I did a grep search for taxonomy tables being referenced in my site's codebase, and it came back with nothing worse than unused devel_generate.module, unused core taxonomy, and our taxonomy wrapper; plus purely read access in Views, Token, Pathauto, img_assist, Forum, and a couple more occassions in core (which is all OK).
So, I believe this is OK to proceed. In fact, this is a simple task, because the central caching function is already in place, as well as the whole cache-flushing part, so we only just need to wrap the actual code in functions into a simple cache-fetching structure, and that's all.
I hope to tackle this as time permits, but any help is welcome.

#1
So, I rolled a patch for this. It's just a straightforward conversion of the taxonomy wrapper legacy data-loaders to the category caching pattern, very similar to what my pre-rc1 patch did in category.inc counterparts. This obviously means a lot of indentation changes (wrapping existing code into conditional blocks), but apart from a few static variables being replaced by our central caching (occasionally leading to simplified array-keys), there's no change in fact.
We don't need explicit cache flushing in taxonomy wrapper, because all saves are automatically accompanied by node_save() [as long as we're not in serious trouble with the wrapper in general].
---------------------
The patch also includes one additional fix in category.inc, which is a follow-up fix after my previous performance patch. There's a small weirdness in existing code, that forced me to adopt inefficient caching pattern in category_get_tree() on quick look, previously:
category_get_tree() have a strange condition in the first block of processing, whose results we store in cache:
if (!$distant && $depth == 0)This part of code is just some sort of sanity check, enforcing that the current container is a root parent of the category (even if it means a change to the parent property on the category). Bypassing that check in case of distant parenting is fine, but why check for depth? This is a recursive function, so we'll only do that check on first iteration - then the result is cached (and it always WAS cached, in a static at least), so the check for depth won't have any effect on further iterations anyway. It doesn't do anything unless we call the function with an arbitrary $depth - which is documented as "internal use only" argument.

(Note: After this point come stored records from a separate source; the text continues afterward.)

-- ==== Sys2Proof/Machine/Records.lean ====
section
/-! DEFINITION. The records CORE's state is made of, with their power-on values: the arbiter lines, a port, a
controller device, the savestate value, and what an operation hands out (its result and its output events). -/

namespace Sys2Proof.Machine

/-- The bus arbiter's state (10_state.md R32 to R34). -/
structure Arbiter where
  /-- `BA.req`: the primary CPU holds the secondary's bus (R32). -/
  req : Bool
  /-- `BA.rst`: the secondary CPU is held in reset (R33). -/
  rst : Bool
  /-- `BA.lastReqCycle`: the primary cycle counter at the last stop edge (R34). -/
  lastReqCycle : Nat
  /-- `BA.lastReqPrior`: whether the secondary was actually running just before it (R34). -/
  lastReqPrior : Bool
  deriving DecidableEq, Repr

/-- A physical controller port (10_state.md R36). -/
structure Port where
  /-- `CTRL[p]`: bit 1 makes the data bit an output of the console. -/
  ctrl : Byte
  /-- `DOUT[p]`: the last value the CPU wrote to the data register. -/
  dout : Byte
  deriving DecidableEq, Repr

/-- The device record `D[v]` of a virtual port (10_state.md R37 to R44). -/
structure Device where
  /-- R39. -/
  type : DevType
  /-- R40: active low for pads, active high for the mouse. -/
  buttons : BitVec 12
  /-- R41: the handshake phase, or a tap's selected member. -/
  counter : BitVec 4
  /-- R42: scanline ticks since the last TH edge of a 6-button pad. -/
  scanlines : BitVec 5
  /-- R43: the line levels the device last received. -/
  lastLines : Byte
  /-- R44: signed accumulator of relative motion. -/
  relX : BitVec 16
  /-- R44. -/
  relY : BitVec 16
  /-- R44: the sampled motion. -/
  latX : Byte
  /-- R44. -/
  latY : Byte
  /-- R44: Y overflow, X overflow, Y sign, X sign. -/
  latFlags : BitVec 4
  /-- R37: the serial control byte. -/
  serCtrl : Byte
  /-- R37: the last transmitted byte. -/
  serLastTx : Byte
  deriving DecidableEq, Repr

/-- A key map row: one host key code per button index, 0 unassigned (10_state.md R45). -/
abbrev KeyRow := Vector (BitVec 16) 12

/-- No key assigned. -/
def KeyRow.empty : KeyRow := Vector.replicate 12 0#16

/-- The button count of a device type (10_state.md R39). -/
def nbtn : DevType → Nat
  | .none => 0
  | .pad3 => 8
  | .pad6 => 12
  | .pad2 => 6
  | .mouse => 4
  | .tap => 0

/-- Every button unpressed: all ones, but for the mouse, whose buttons are active high (10_state.md R40, R51). -/
def unpressed : DevType → BitVec 12
  | .mouse => 0x000#12
  | .none | .pad3 | .pad6 | .pad2 | .tap => 0xFFF#12

/-- A device record after power-on (10_state.md R51). -/
def Device.powerOn (t : DevType) : Device where
  type := t
  buttons := unpressed t
  counter := 0
  scanlines := 0
  lastLines := 0xFF#8
  relX := 0
  relY := 0
  latX := 0
  latY := 0
  latFlags := 0
  serCtrl := 0x00#8
  serLastTx := 0xFF#8

/-- A port after power-on: all inputs, `DOUT` all ones (10_state.md R51). -/
def Port.powerOn : Port := ⟨0x00#8, 0xFF#8⟩

/-- The arbiter after power-on: the secondary runs and is not in reset (10_state.md R51). -/
def Arbiter.powerOn : Arbiter := ⟨false, false, 0, false⟩

/-- The page selectors after power-on: identity (10_state.md R51). -/
def pageMapPowerOn : Vector (BitVec 6) 8 := Vector.ofFn fun w => BitVec.ofNat 6 w.val

/-- The value the savestate accessors exchange: every item of 10_state.md R52. `SRAM` and `EEP` are arrays of `sramLen`
and `eepLen` bytes (R27), of which the bytes other than 0xFF are listed. `ramDraw` is the model's own: which power-on draw
the unlisted RAM bytes stand for. -/
structure Saved where
  bankTag : Vector BankTag 8
  mapper : Mapper
  pageMap : Vector (BitVec 6) 8
  fcBase : Nat
  fc : List FcEntry
  sramEn : Bool
  eepEn : Bool
  arb : Arbiter
  ports : Vector Port 3
  devices : Vector Device 15
  keyMap : Vector KeyRow 15
  ram : Memory
  ramDraw : Nat
  sramLen : Nat
  sram : Memory
  eepLen : Nat
  eep : Memory
  deriving DecidableEq, Repr

/-- The savestate value of the default session right after power-on. -/
def Saved.default : Saved where
  bankTag := BusMap.default.bankTag
  mapper := .banked
  pageMap := pageMapPowerOn
  fcBase := Session.default.fcBase
  fc := Session.default.fc
  sramEn := Session.default.sramEn
  eepEn := Session.default.eepEn
  arb := Arbiter.powerOn
  ports := Vector.replicate 3 Port.powerOn
  devices := Vector.ofFn fun v => Device.powerOn defaultTypes[v]
  keyMap := Vector.replicate 15 KeyRow.empty
  ram := []
  ramDraw := 0
  sramLen := Session.default.sramLen
  sram := []
  eepLen := Session.default.eepLen
  eep := []

/-- What an operation returns to the agent that issued it (30_encoding.md R101, R102; 00_scope.md R12). -/
inductive Result where
  /-- A write, or a call with no result. -/
  | none
  /-- A byte read. -/
  | byte (v : Byte)
  /-- A word read. -/
  | word (v : Word)
  /-- `return OK`: 0. -/
  | ok
  /-- SCANLINE's: the call returns 0 (44_io_devices.md R290: 'return OK'; 00_scope.md R12) and hands out no result
  (30_encoding.md R102 lists 'none'). DEDUCED, log entry 11. -/
  | done
  /-- `return REJECT`: -1. -/
  | reject
  /-- What GETSTATE returns. -/
  | saved (sv : Saved)
  deriving DecidableEq, Repr

/-- The status an environment call returns: 0 for OK, -1 for REJECT (00_scope.md R12). -/
def Result.status : Result → Option Int
  | .ok | .done => some 0
  | .reject => some (-1)
  | .none | .byte _ | .word _ | .saved _ => Option.none

/-- The output events: the calls to an external collaborator that return nothing (00_scope.md R14). -/
inductive Event where
  /-- The secondary CPU executes exactly `n` cycles (42_bus_arbiter.md R195). -/
  | secAdvance (n : Nat)
  /-- The secondary's odometer is set (R196). -/
  | secSetOdo (v : Nat)
  /-- The secondary's pending run state is forced off (R198). -/
  | secHalt
  /-- The sound companion's reset entry point (R198). -/
  | soundReset
  /-- A byte written into the secondary's address space (40_router.md R140, R141). -/
  | secWrite (a16 : BitVec 16) (v : Byte)
  /-- A byte forwarded to the video facade (R147). -/
  | vidWriteByte (addr : Addr) (v : Byte)
  /-- A word forwarded to the video facade (R147). -/
  | vidWriteWord (addr : Addr) (v : Word)
  deriving DecidableEq, Repr

end Sys2Proof.Machine
end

Also, the check is already done in the query (through $distant_sql), as far as c.cnid is sufficient, and if we wanted to check for orphaned categories in the other hand, we might need to check all the way up to the root of the tree. So this check is quite weird to my eyes. I'm going to take a closer look if time permits (check where and why it was added, if I can find it).

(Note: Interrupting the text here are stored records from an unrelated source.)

-- ==== Sys2Proof/Machine/Devices.lean ====
section
/-! DEFINITION. The controller devices (44_io_devices.md): the byte each type shows, what it does when its lines change,
the multi-tap, and the scanline tick. -/

namespace Sys2Proof.Machine

/-- The level of TH the device last received: line bit 6 (R271). -/
def Device.th (d : Device) : Bool := d.lastLines.getLsbD 6

/-- The byte that carries TH in bit 6 (R272). -/
def Device.thBit (d : Device) : Byte := if d.th then 0x40#8 else 0x00#8

/-- Button bits `lo` to `lo + n - 1`, in the low bits of a byte. -/
def Device.buttonBits (d : Device) (lo n : Nat) : Byte := (d.buttons.extractLsb' lo n).setWidth 8

/-- Buttons Start and A on bits 5 and 4 (R277, R279). -/
def Device.startA (d : Device) : Byte := d.buttonBits 6 2 <<< 4

/-- `Pad2Data` (R275). -/
def pad2Data (d : Device) : Byte := 0x80#8 ||| d.thBit ||| d.buttonBits 0 6

/-- `Pad3Data`: two rows by TH (R277). -/
def pad3Data (d : Device) : Byte :=
  if d.th then 0xC0#8 ||| d.buttonBits 0 6 else 0x80#8 ||| d.startA ||| d.buttonBits 0 2

/-- `Pad6Data`: the rows of the four phases (R279). -/
def pad6Data (d : Device) : Byte :=
  if d.th then
    if d.counter = 3#4 then 0xC0#8 ||| (d.buttonBits 4 2 <<< 4) ||| d.buttonBits 8 4 else 0xC0#8 ||| d.buttonBits 0 6
  else if d.counter = 3#4 then 0x80#8 ||| d.startA ||| 0x0F#8
  else if d.counter = 2#4 then 0x80#8 ||| d.startA
  else 0x80#8 ||| d.startA ||| d.buttonBits 0 2

/-- `nib(c)`: the nibble each mouse phase transmits (R281). -/
def mouseNibble (d : Device) : BitVec 4 :=
  match d.counter.toNat with
  | 0 => 0x0#4
  | 1 => 0xB#4
  | 2 => 0xF#4
  | 3 => 0xF#4
  | 4 => d.latFlags
  | 5 => d.buttons.extractLsb' 0 4
  | 6 => d.latX.extractLsb' 4 4
  | 7 => d.latX.extractLsb' 0 4
  | 8 => d.latY.extractLsb' 4 4
  | _ => d.latY.extractLsb' 0 4

/-- `MouseData` (R281). -/
def mouseData (d : Device) : Byte :=
  0x80#8 ||| d.thBit ||| 0x20#8 ||| (if d.counter = 0#4 then 0x10#8 else 0x00#8) ||| (mouseNibble d).setWidth 8

/-- `DevData` of a device that is not a tap (R272). A tap's own byte is never asked for: a member is never a tap
(10_state.md R50 I3), and a direct tap answers with its member. -/
def plainData (d : Device) : Byte :=
  match d.type with
  | .none => 0xFF#8
  | .pad2 => pad2Data d
  | .pad3 => pad3Data d
  | .pad6 => pad6Data d
  | .mouse => mouseData d
  | .tap => 0xFF#8

/-- The record that answers on physical port `p`: the direct device's, or the selected member's under a tap
(`Active(p)`, 10_state.md R48). -/
def active (ds : Vector Device 15) (p : Fin 3) : Fin 15 :=
  if ds[direct p].type = .tap then member p ds[direct p].counter else direct p

/-- `DevData(p)` of a physical port's direct device (R272, R285). -/
def devData (ds : Vector Device 15) (p : Fin 3) : Byte := plainData ds[active ds p]

/-- Bit `b` went from 1 to 0 (R273). -/
def fell (old new : Byte) (b : Nat) : Bool := old.getLsbD b && !new.getLsbD b

/-- Bit `b` went from 0 to 1 (R273). -/
def rose (old new : Byte) (b : Nat) : Bool := !old.getLsbD b && new.getLsbD b

/-- `Pad6Edge` (R280). -/
def pad6Edge (fall rise : Bool) (d : Device) : Device :=
  let d := if fall || rise then { d with scanlines := 0#5 } else d
  if rise then { d with counter := BitVec.ofNat 4 ((d.counter.toNat + 1) % 4) } else d

/-- `Clip` (R283): the value, and whether it overflowed. -/
def clip (r : Int) : Int × Bool :=
  if r > 255 then (255, true) else if r < -255 then (-255, true) else (r, false)

/-- `MouseSample` (R283). -/
def mouseSample (d : Device) : Device :=
  let x := clip d.relX.toInt
  let y := clip d.relY.toInt
  { d with
    latX := BitVec.ofInt 8 x.1
    latY := BitVec.ofInt 8 y.1
    latFlags := BitVec.ofBool y.2 ++ BitVec.ofBool x.2 ++ BitVec.ofBool (decide (y.1 < 0)) ++ BitVec.ofBool (decide (x.1 < 0))
    relX := 0#16
    relY := 0#16 }

/-- `MouseEdge` (R282). -/
def mouseEdge (fall rise : Bool) (d : Device) : Device :=
  if fall || rise then
    if d.counter = 0#4 then
      if fall then { mouseSample d with counter := 1#4 } else d
    else { d with counter := if d.counter = 9#4 then 0#4 else d.counter + 1#4 }
  else d

/-- `DevLines` of a device that is not a tap (R273). -/
def plainLines (new : Byte) (d : Device) : Device :=
  let fall := fell d.lastLines new 6
  let rise := rose d.lastLines new 6
  let d := { d with lastLines := new }
  match d.type with
  | .none | .pad2 | .pad3 => d
  | .pad6 => pad6Edge fall rise d
  | .mouse => mouseEdge fall rise d
  | .tap => d

/-- The selection half of `TapEdge`: TL falling selects member 0, otherwise TR falling the next (R286). -/
def tapSelect (new : Byte) (d : Device) : Device :=
  let c := if fell d.lastLines new 4 then 0#4
    else if fell d.lastLines new 5 then BitVec.ofNat 4 ((d.counter.toNat + 1) % 4)
    else d.counter
  { d with lastLines := new, counter := c }

/-- `DevLines(p, new)` of a physical port's direct device; a tap hands the lines on to the member it now selects
(R273, R286). -/
def devLines (p : Fin 3) (new : Byte) (ds : Vector Device 15) : Vector Device 15 :=
  if ds[direct p].type = .tap then
    let d := tapSelect new ds[direct p]
    let ds := ds.set (direct p) d
    ds.set (member p d.counter) (plainLines new ds[member p d.counter])
  else ds.set (direct p) (plainLines new ds[direct p])

/-- `SIXB_TIMEOUT` (R291). -/
def sixbTimeout : Nat := 25

/-- The scanline tick of one record: only a 6-button pad counts (R290). -/
def tick (d : Device) : Device :=
  if d.type = .pad6 then
    if d.scanlines.toNat + 1 = sixbTimeout then { d with counter := 0#4, scanlines := 0#5 }
    else { d with scanlines := d.scanlines + 1#5 }
  else d

/-- SCANLINE: every record ticks, selected or not (R290). It returns 0 and hands out no result (log entry 11). -/
def execScanline (s : State) : Host.Outcome State Fault Refusal :=
  (s.withDevices (Vector.ofFn fun v => tick s.devices[v])).finish .done

end Sys2Proof.Machine
end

Having $depth inside the loop, strictly taken, requires the $depth to be in the cache key too, and so short-circuits caching for the recursive processing [each recursion getting new cache entry] - and that's really bad. Since it obviously didn't work with the old static caching too, and since $depth is always zero on first (cached) iteration (unless "internal use only" argument got abused somehow), I'm removing the $depth from the cached part for now. All the existing calls to category_get_tree() in category package either pass nothing, or the default -1 value as $depth anyway (so cached data are generated with the $depth condition always true).
-------------------------
I'm going to further test this patch in a few days (also put it to my live site, along with my other patches). I'll report back then.
#2
Thanks, JirkaRybka. Please post follow-up patches if you have further improvements to this one.
Committed to HEAD.
#3
Thanks. This patch is running on my production site all the time since it was posted here, without any problems. So I believe it's really OK.